А затем передо мной оказалась Сашка — на полу, в окружении кукол и прочих игрушек, облаченная в сиреневое платье, которое мы ей недавно купили, с серьезной мордашкой.
— Привет, маленькая, — сказал я бездумно.
— О, папа, привет! — отозвалась она, поднимая голову. — Ты где прячешься?
Дочь, судя по всему, была в детском саду, ну а где ей еще находиться, когда Юля на работе? Судя по виду, чувствовала она себя неплохо, но все равно я замечал признаки болезни, знаки того, что та совсем не ушла, только затаилась.
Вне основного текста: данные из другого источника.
-- ==== Sys2Proof/Syntax.lean ====
section
/-!
DEFINITION. Syntax.lean: the commands of the block (spec/opcode_table.json), one constructor of `Instr` per row, and the operand
structures they carry. What comes from outside the part (a host command's words and record, a fabric packet, a
measured temperature, the outcome of a media operation) is an operand; what the part itself holds is in State.
-/

namespace Sys2Proof

/-- A 64-byte command as the part fetched it from a command ring (R482), with the bytes its record read (`data`, empty where
`HLEN` is 0) and whether that read ended without an error (R484 check 6). Offsets 4 and 48 are the reserved words. -/
structure HostCmd where
  ring : Nat
  opcode : Nat
  cflags : Nat := 0
  tag : Nat := 0
  rsv4 : Nat := 0
  haddr : Nat := 0
  hlen : Nat := 0
  a0 : Nat := 0
  a1 : Nat := 0
  a2 : Nat := 0
  a3 : Nat := 0
  rsv48 : Nat := 0
  data : Bytes := []
  readOk : Bool := true
  deriving DecidableEq, Repr

/-- What one doorbell scan read (R491): the four summary words and the bitmap words the swaps returned (`none` where a swap
failed, R492), and the producer indices read for the rings found. -/
structure DbScan where
  summary : List (Option Nat)
  bitmap : Tbl (Option Nat)
  prod : Tbl Nat
  deriving DecidableEq, Repr

/-- The fields every role-work message carries (R31): its sender, the sender's map epoch, the target's role epoch as the sender
resolved it, and the paddock it names (none for a message that names no paddock). -/
structure RoleHdr where
  src : Nat
  epoch : Nat
  roleEpoch : Nat
  paddock : Option Nat := none
  deriving DecidableEq, Repr

/-- Which message of this device a bounce answers (R235): a park of an entry, a ship of a stall, a chunk's invocation, a pull request,
a shard query, an invocation of this device carried to another member, a mutation record (the command, the record's place in it, and the
record), or any other message. -/
inductive BouncedWhat where
  | park (stall page shard : Nat)
  | ship (stall : Nat)
  | chunk (stall : Nat)
  | pull (home stall pullId : Nat)
  | query (qid shard : Nat)
  | invocation (id : Nat)
  | mutation (cmd pos : Nat) (record : Bytes)
  | other
  deriving DecidableEq, Repr

/-- A bounce received (R234): the receiver that sent it, the bounce code, its epoch and role epoch, and the message it answers with the
epoch and role epoch that message carried. -/
structure BounceMsg where
  src : Nat
  code : Nat
  epoch : Nat
  roleEpoch : Nat
  what : BouncedWhat
  msgEpoch : Nat
  msgRoleEpoch : Nat
  deriving DecidableEq, Repr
— Я тебе звоню очень издалека.
— Без телефона? — Сашка улыбнулась, и стала так похожа на мать, что я едва не задохнулся: те же глаза, черты лица, густющие светлые волосы.
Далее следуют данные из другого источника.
/-- The registers of the STL block (R186, R269). -/
def regsSTL : List RegSpec := [
  -- STL_CTRL
  ⟨0x300000, [⟨0, 1, .rw, 0, .any, none⟩, ⟨16, 17, .rw, 0x1000, .any, none⟩]⟩,
  -- STL_POOL_BASE
  ⟨0x300008, [⟨16, 32, .rw, 0, .any, some 0x300000⟩]⟩,
  -- STL_POOL_SIZE
  ⟨0x300010, [⟨16, 32, .rw, 0, .any, some 0x300000⟩]⟩,
  -- STL_PARK_TTL
  ⟨0x300018, [⟨0, 64, .rw, 0, .any, none⟩]⟩,
  -- STL_SHADOW
  ⟨0x300020, [⟨0, 18, .ro, 0, .any, none⟩]⟩,
  -- STL_EVT
  ⟨0x300028, [⟨0, 1, .w1c, 0, .any, none⟩, ⟨1, 1, .w1c, 0, .any, none⟩, ⟨2, 1, .w1c, 0, .any, none⟩, ⟨3, 1, .w1c, 0, .any, none⟩, ⟨4, 1, .w1c, 0, .any, none⟩]⟩,
  -- STL_RETIRE_CNT
  ⟨0x300030, [⟨0, 32, .rc, 0, .any, none⟩, ⟨32, 16, .rc, 0, .any, none⟩, ⟨48, 16, .rc, 0, .any, none⟩]⟩,
  -- STL_SEL
  ⟨0x300038, [⟨0, 17, .rw, 0, .any, none⟩, ⟨17, 1, .rw, 0, .any, none⟩]⟩,
  -- STL_STATE_CNT[0]
  ⟨0x300040, [⟨0, 18, .ro, 0x20000, .any, none⟩]⟩,
  -- STL_STATE_CNT[1]
  ⟨0x300048, [⟨0, 18, .ro, 0, .any, none⟩]⟩,
  -- STL_STATE_CNT[2]
  ⟨0x300050, [⟨0, 18, .ro, 0, .any, none⟩]⟩,
  -- STL_STATE_CNT[3]
  ⟨0x300058, [⟨0, 18, .ro, 0, .any, none⟩]⟩,
  -- STL_STATE_CNT[4]
  ⟨0x300060, [⟨0, 18, .ro, 0, .any, none⟩]⟩,
  -- STL_STATE_CNT[5]
  ⟨0x300068, [⟨0, 18, .ro, 0, .any, none⟩]⟩,
  -- STL_STATE_CNT[6]
  ⟨0x300070, [⟨0, 18, .ro, 0, .any, none⟩]⟩,
  -- STL_STATE_CNT[7]
  ⟨0x300078, [⟨0, 18, .ro, 0, .any, none⟩]⟩,
  -- STL_STATE_CNT[8]
  ⟨0x300080, [⟨0, 18, .ro, 0, .any, none⟩]⟩,
  -- STL_STATE_CNT[9]
  ⟨0x300088, [⟨0, 18, .ro, 0, .any, none⟩]⟩,
  -- STL_DATA[0]
  ⟨0x300100, [⟨0, 64, .ro, 0, .any, none⟩]⟩,
  -- STL_DATA[1]
  ⟨0x300108, [⟨0, 64, .ro, 0, .any, none⟩]⟩,
  -- STL_DATA[2]
  ⟨0x300110, [⟨0, 64, .ro, 0, .any, none⟩]⟩,
  -- STL_DATA[3]
  ⟨0x300118, [⟨0, 64, .ro, 0, .any, none⟩]⟩,
  -- STL_DATA[4]
  ⟨0x300120, [⟨0, 64, .ro, 0, .any, none⟩]⟩,
  -- STL_DATA[5]
  ⟨0x300128, [⟨0, 64, .ro, 0, .any, none⟩]⟩,
  -- STL_DATA[6]
  ⟨0x300130, [⟨0, 64, .ro, 0, .any, none⟩]⟩,
  -- STL_DATA[7]
  ⟨0x300138, [⟨0, 64, .ro, 0, .any, none⟩]⟩,
  -- STL_DATA[8]
  ⟨0x300140, [⟨0, 64, .ro, 0, .any, none⟩]⟩,
  -- STL_DATA[9]
  ⟨0x300148, [⟨0, 64, .ro, 0, .any, none⟩]⟩,
  -- STL_DATA[10]
  ⟨0x300150, [⟨0, 64, .ro, 0, .any, none⟩]⟩,
  -- STL_DATA[11]
  ⟨0x300158, [⟨0, 64, .ro, 0, .any, none⟩]⟩,
  -- STL_DATA[12]
  ⟨0x300160, [⟨0, 64, .ro, 0, .any, none⟩]⟩,
  -- STL_DATA[13]
  ⟨0x300168, [⟨0, 64, .ro, 0, .any, none⟩]⟩,
  -- STL_DATA[14]
  ⟨0x300170, [⟨0, 64, .ro, 0, .any, none⟩]⟩,
  -- STL_DATA[15]
  ⟨0x300178, [⟨0, 64, .ro, 0, .any, none⟩]⟩,
  -- STL_SMP_CNT
  ⟨0x300200, [⟨0, 32, .rc, 0, .any, none⟩, ⟨32, 16, .rc, 0, .any, none⟩, ⟨48, 16, .rc, 0, .any, none⟩]⟩,
  -- STL_SMP_DRAFT
  ⟨0x300208, [⟨0, 32, .rc, 0, .any, none⟩, ⟨32, 32, .rc, 0, .any, none⟩]⟩]

/-- The registers of the PAN block (R243). -/
def regsPAN : List RegSpec := [
  -- PAN_CTRL
  ⟨0x400000, [⟨0, 1, .rw, 0, .any, none⟩, ⟨8, 4, .rw, 7, .any, none⟩]⟩,
  -- PAN_RETRY
  ⟨0x400008, [⟨0, 5, .rw, 0xc, .range 8 24 12, none⟩, ⟨8, 5, .rw, 0xe, .range 8 24 14, none⟩, ⟨16, 8, .rw, 0xf, .any, none⟩]⟩,
  -- PAN_HELD
  ⟨0x400010, [⟨0, 40, .ro, 0, .any, none⟩]⟩,
  -- PAN_PULLS
  ⟨0x400018, [⟨0, 18, .ro, 0, .any, none⟩]⟩,
  -- PAN_PARK_CNT
  ⟨0x400020, [⟨0, 32, .rc, 0, .any, none⟩, ⟨32, 32, .rc, 0, .any, none⟩]⟩,
  -- PAN_PULL_CNT
  ⟨0x400028, [⟨0, 32, .rc, 0, .any, none⟩, ⟨32, 32, .rc, 0, .any, none⟩]⟩,
  -- PAN_PULL_BYTES
  ⟨0x400030, [⟨0, 64, .rc, 0, .any, none⟩]⟩,
  -- PAN_RECOVER_CNT
  ⟨0x400038, [⟨0, 16, .rc, 0, .any, none⟩, ⟨16, 16, .rc, 0, .any, none⟩, ⟨32, 16, .rc, 0, .any, none⟩, ⟨48, 16, .rc, 0, .any, none⟩]⟩,
  -- PAN_BOUNCE_CNT
  ⟨0x400040, [⟨0, 16, .rc, 0, .any, none⟩, ⟨16, 16, .rc, 0, .any, none⟩, ⟨32, 16, .rc, 0, .any, none⟩, ⟨48, 16, .rc, 0, .any, none⟩]⟩,
  -- PAN_EVT
  ⟨0x400048, [⟨0, 1, .w1c, 0, .any, none⟩, ⟨1, 1, .w1c, 0, .any, none⟩, ⟨2, 1, .w1c, 0, .any, none⟩, ⟨3, 1, .w1c, 0, .any, none⟩, ⟨4, 1, .w1c, 0, .any, none⟩, ⟨5, 1, .w1c, 0, .any, none⟩, ⟨6, 1, .w1c, 0, .any, none⟩]⟩]

/-- The registers of the SRCH block (R304). -/
def regsSRCH : List RegSpec := [
  -- SRCH_CTRL
  ⟨0x800000, [⟨0, 1, .rw, 0, .any, none⟩, ⟨1, 1, .rw, 1, .any, none⟩, ⟨8, 5, .rw, 0x14, .range 12 24 20, none⟩]⟩,
  -- SRCH_STAT
  ⟨0x800008, [⟨0, 15, .ro, 0, .any, none⟩, ⟨16, 7, .ro, 0, .any, none⟩, ⟨32, 19, .ro, 0x40000, .any, none⟩]⟩,
  -- SRCH_QUEUE
  ⟨0x800010, [⟨0, 13, .ro, 0, .any, none⟩]⟩,
  -- SRCH_GROOM
  ⟨0x800018, [⟨0, 13, .rw, 0x800, .range 1 4096 2048, none⟩]⟩,
  -- SRCH_DIR_N
  ⟨0x800020, [⟨0, 15, .ro, 0, .any, none⟩]⟩,
  -- SRCH_SEL
  ⟨0x800028, [⟨0, 8, .rw, 0, .any, none⟩, ⟨16, 16, .rw, 0, .any, none⟩]⟩,
  -- SRCH_SH_CNT
  ⟨0x800030, [⟨0, 32, .ro, 0, .any, none⟩, ⟨32, 32, .ro, 0, .any, none⟩]⟩,
  -- SRCH_SH_SWEEP
  ⟨0x800038, [⟨0, 32, .ro, 0, .any, none⟩, ⟨32, 32, .ro, 0, .any, none⟩]⟩,
  -- SRCH_SH_FREE
  ⟨0x800040, [⟨0, 32, .ro, 0, .any, none⟩, ⟨32, 17, .ro, 0, .any, none⟩]⟩,
  -- SRCH_Q_CNT
  ⟨0x800048, [⟨0, 32, .rc, 0, .any, none⟩, ⟨32, 16, .rc, 0, .any, none⟩, ⟨48, 16, .rc, 0, .any, none⟩]⟩,
  -- SRCH_M_CNT
  ⟨0x800050, [⟨0, 32, .rc, 0, .any, none⟩, ⟨32, 32, .rc, 0, .any, none⟩]⟩,
  -- SRCH_GROOM_CNT
  ⟨0x800058, [⟨0, 32, .rc, 0, .any, none⟩, ⟨32, 32, .rc, 0, .any, none⟩]⟩,
  -- SRCH_EVT
  ⟨0x800060, [⟨0, 1, .w1c, 0, .any, none⟩, ⟨1, 1, .w1c, 0, .any, none⟩, ⟨2, 1, .w1c, 0, .any, none⟩, ⟨3, 1, .w1c, 0, .any, none⟩]⟩]

/-- The registers of the MEM block (R331). -/
def regsMEM : List RegSpec := [
  -- MEM_CTRL
  ⟨0x900000, [⟨0, 1, .rw, 0, .any, none⟩, ⟨1, 1, .rw, 1, .any, none⟩, ⟨2, 1, .rw, 1, .any, none⟩, ⟨8, 5, .rw, 0x16, .range 16 30 22, none⟩, ⟨16, 8, .rw, 0x10, .range 1 255 16, none⟩]⟩,
  -- MEM_POOL
  ⟨0x900008, [⟨0, 32, .rw, 0, .any, none⟩, ⟨32, 25, .rw, 0, .any, none⟩]⟩,
  -- MEM_WM
  ⟨0x900010, [⟨0, 25, .rw, 0x4000, .any, none⟩, ⟨32, 25, .rw, 0x8000, .above 0 25, none⟩]⟩,
  -- MEM_HOST_BASE
  ⟨0x900018, [⟨16, 48, .rw, 0, .any, none⟩]⟩,
  -- MEM_HMAP_BASE
  ⟨0x900028, [⟨16, 48, .rw, 0, .any, none⟩]⟩,
  -- MEM_HOST_SIZE
  ⟨0x900020, [⟨16, 29, .rw, 0, .any, none⟩]⟩,
  -- MEM_HMAP_SIZE
  ⟨0x900030, [⟨16, 24, .rw, 0, .any, none⟩]⟩,
  -- MEM_FLUSH_AGE
  ⟨0x900038, [⟨0, 64, .rw, 0, .any, none⟩]⟩,
  -- MEM_PF_RATE
  ⟨0x900040, [⟨0, 16, .rw, 0x190, .range 1 65535 400, none⟩, ⟨16, 16, .rw, 0xc8, .range 1 65535 200, none⟩, ⟨32, 9, .rw, 0x40, .any, none⟩]⟩,
  -- MEM_SPILL_LBA
  ⟨0x900048, [⟨0, 48, .rw, 0, .any, none⟩]⟩,
  -- MEM_SPILL_N
  ⟨0x900050, [⟨0, 48, .rw, 0, .any, none⟩]⟩,
  -- MEM_STAT
  ⟨0x900058, [⟨0, 25, .ro, 0, .any, none⟩, ⟨32, 29, .ro, 0, .any, none⟩]⟩,
  -- MEM_STAT2
  ⟨0x900060, [⟨0, 13, .ro, 0, .any, none⟩, ⟨16, 11, .ro, 0, .any, none⟩, ⟨32, 9, .ro, 0, .any, none⟩]⟩,
  -- MEM_MIG_CNT
  ⟨0x900068, [⟨0, 32, .rc, 0, .any, none⟩, ⟨32, 32, .rc, 0, .any, none⟩]⟩,
  -- MEM_WB_CNT
  ⟨0x900070, [⟨0, 32, .rc, 0, .any, none⟩, ⟨32, 32, .rc, 0, .any, none⟩]⟩,
  -- MEM_LOOKUP
  ⟨0x900078, [⟨0, 48, .rw, 0, .any, none⟩]⟩,
  -- MEM_LOOKUP_DATA
  ⟨0x900080, [⟨0, 3, .ro, 0, .any, none⟩, ⟨3, 1, .ro, 0, .any, none⟩, ⟨4, 1, .ro, 0, .any, none⟩, ⟨8, 8, .ro, 0, .any, none⟩, ⟨16, 12, .ro, 0, .any, none⟩, ⟨32, 32, .ro, 0, .any, none⟩]⟩,
  -- MEM_ECC_SEL
  ⟨0x900088, [⟨0, 8, .rw, 0, .any, none⟩]⟩,
  -- MEM_ECC_CNT
  ⟨0x900090, [⟨0, 32, .rc, 0, .any, none⟩, ⟨32, 16, .rc, 0, .any, none⟩, ⟨48, 16, .rc, 0, .any, none⟩]⟩,
  -- MEM_CH_FAIL[0]
  ⟨0x900098, [⟨0, 64, .ro, 0, .any, none⟩]⟩,
  -- MEM_CH_FAIL[1]
  ⟨0x9000a0, [⟨0, 64, .ro, 0, .any, none⟩]⟩,
  -- MEM_CH_FAIL[2]
  ⟨0x9000a8, [⟨0, 64, .ro, 0, .any, none⟩]⟩,
  -- MEM_CH_FAIL[3]
  ⟨0x9000b0, [⟨0, 64, .ro, 0, .any, none⟩]⟩,
  -- MEM_THERM
  ⟨0x9000b8, [⟨0, 8, .ro, 0, .any, none⟩]⟩,
  -- MEM_EVT
  ⟨0x9000c0, [⟨0, 1, .w1c, 0, .any, none⟩, ⟨1, 1, .w1c, 0, .any, none⟩, ⟨2, 1, .w1c, 0, .any, none⟩, ⟨3, 1, .w1c, 0, .any, none⟩, ⟨4, 1, .w1c, 0, .any, none⟩, ⟨5, 1, .w1c, 0, .any, none⟩]⟩]

/-- The registers of the HAY block (R363). -/
def regsHAY : List RegSpec := [
  -- HAY_CTRL
  ⟨0xa00000, [⟨0, 1, .rw, 0, .any, none⟩, ⟨1, 1, .rw, 1, .any, none⟩, ⟨2, 1, .rw, 1, .any, none⟩]⟩,
  -- HAY_STATE
  ⟨0xa00008, [⟨0, 3, .ro, 0, .any, none⟩, ⟨32, 32, .ro, 0, .any, none⟩]⟩,
  -- HAY_GEOM
  ⟨0xa00010, [⟨0, 2, .ro, 0, .any, none⟩, ⟨3, 3, .ro, 0, .any, none⟩, ⟨6, 2, .ro, 0, .any, none⟩, ⟨8, 13, .ro, 0, .any, none⟩, ⟨24, 15, .ro, 0, .any, none⟩, ⟨40, 9, .ro, 0, .any, none⟩]⟩,
  -- HAY_CAP
  ⟨0xa00018, [⟨0, 37, .rw, 0, .any, none⟩]⟩,
  -- HAY_MAPC
  ⟨0xa00020, [⟨0, 7, .rw, 0, .range 0 64 64, some 0xa00000⟩]⟩,
  -- HAY_JRN
  ⟨0xa00028, [⟨0, 24, .rw, 0xf4240, .range 250000 4000000 1000000, none⟩, ⟨32, 10, .rw, 0x100, .any, none⟩]⟩,
  -- HAY_CKPT
  ⟨0xa00030, [⟨0, 6, .rw, 0x22, .range 30 38 34, none⟩, ⟨8, 8, .rw, 0x10, .range 1 16 16, none⟩]⟩,
  -- HAY_SLC
  ⟨0xa00038, [⟨0, 16, .rw, 0x100, .any, none⟩, ⟨16, 16, .rw, 0x8000, .atLeast 0 16, none⟩, ⟨32, 8, .rw, 0x40, .any, none⟩]⟩,
  -- HAY_RDREF
  ⟨0xa00040, [⟨0, 20, .rw, 0x186a0, .any, none⟩, ⟨20, 20, .rw, 0xc350, .any, none⟩, ⟨40, 20, .rw, 0x61a80, .any, none⟩]⟩,
  -- HAY_GC
  ⟨0xa00048, [⟨0, 23, .rw, 0x400, .any, none⟩, ⟨23, 23, .rw, 0x800, .above 0 23, none⟩, ⟨48, 8, .rw, 0x80, .any, none⟩, ⟨56, 8, .rw, 0x40, .any, none⟩]⟩,
  -- HAY_WEAR
  ⟨0xa00050, [⟨0, 16, .rw, 0x5dc, .range 1 65535 1500, none⟩, ⟨16, 12, .rw, 0x100, .any, none⟩, ⟨32, 5, .rw, 0x1a, .any, none⟩, ⟨40, 8, .rw, 0x20, .any, none⟩]⟩,
  -- HAY_STAT
  ⟨0xa00058, [⟨0, 23, .ro, 0, .any, none⟩, ⟨23, 23, .ro, 0, .any, none⟩, ⟨46, 6, .ro, 0, .any, none⟩]⟩,
  -- HAY_STAT2
  ⟨0xa00060, [⟨0, 37, .ro, 0, .any, none⟩, ⟨37, 23, .ro, 0, .any, none⟩]⟩,
  -- HAY_IO_CNT
  ⟨0xa00068, [⟨0, 32, .rc, 0, .any, none⟩, ⟨32, 32, .rc, 0, .any, none⟩]⟩,
  -- HAY_GC_CNT
  ⟨0xa00070, [⟨0, 32, .rc, 0, .any, none⟩, ⟨32, 16, .rc, 0, .any, none⟩, ⟨48, 16, .rc, 0, .any, none⟩]⟩,
  -- HAY_ERR_CNT
  ⟨0xa00078, [⟨0, 32, .rc, 0, .any, none⟩, ⟨32, 16, .rc, 0, .any, none⟩, ⟨48, 16, .rc, 0, .any, none⟩]⟩,
  -- HAY_REBUILD
  ⟨0xa00080, [⟨0, 32, .ro, 0, .any, none⟩, ⟨32, 32, .ro, 0, .any, none⟩]⟩,
  -- HAY_EVT
  ⟨0xa00088, [⟨0, 1, .w1c, 0, .any, none⟩, ⟨1, 1, .w1c, 0, .any, none⟩, ⟨2, 1, .w1c, 0, .any, none⟩, ⟨3, 1, .w1c, 0, .any, none⟩, ⟨4, 1, .w1c, 0, .any, none⟩, ⟨5, 1, .w1c, 0, .any, none⟩]⟩]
— Ну да. Это такое волшебство.
Ага, придуманное облаченными в зеленые чешуйчатые плащи «волшебниками». Добрыми или злыми, я в этот момент не мог решить — ясно, что мне придется за все платить, но за такое я готов отдать что угодно.
— Как у тебя дела? — продолжил я, любуясь дочерью и чувствуя, как на глаза наворачиваются слезы.
— Хорошо, — сказала она. — Сегодня был противный суп на обед, но я съела.
— Молодец.
Очень хотелось протянуть руку и погладить ее по пушистой макушке, прижать к себе. Я попытался это сделать, но конечность моя каким-то хитрым образом оказалась слишком короткой, я не мог дотянуться.
— Эй, человек, ты заснул? — донесся откуда-то издалека скрипучий голос, и я осознал, что это сержант зовет меня, что пора возвращаться.
— Пока, ангел мой, — сказал я. — Веди себя хорошо, и я скоро вернусь. С Котиком.
— Вернись, а то я скучаю, — призналась Сашка, и мне в сердце будто вонзили осиновый кол, тупой такой, обмотанный колючей проволокой.
Вновь мелькнул перед глазами игрушечный пингвин, и я вернулся на тускло освещенный склад, унылый, как склеп. Обнаружил, что сержант пялится на меня так, словно из ушей у меня торчат радужные змеи, а из носа вытекает игристое шампанское, и все это под бравурную музыку из живота.
— Ты припадочный? — осведомился он. — Таращился куда-то и губами шевелил.
— Задумался, дело такое, — отрезал я. — Давай, что там у тебя.
— Теперь тебе положена бронезащита класса два, — с мрачной неохотой признал веша. — Держи.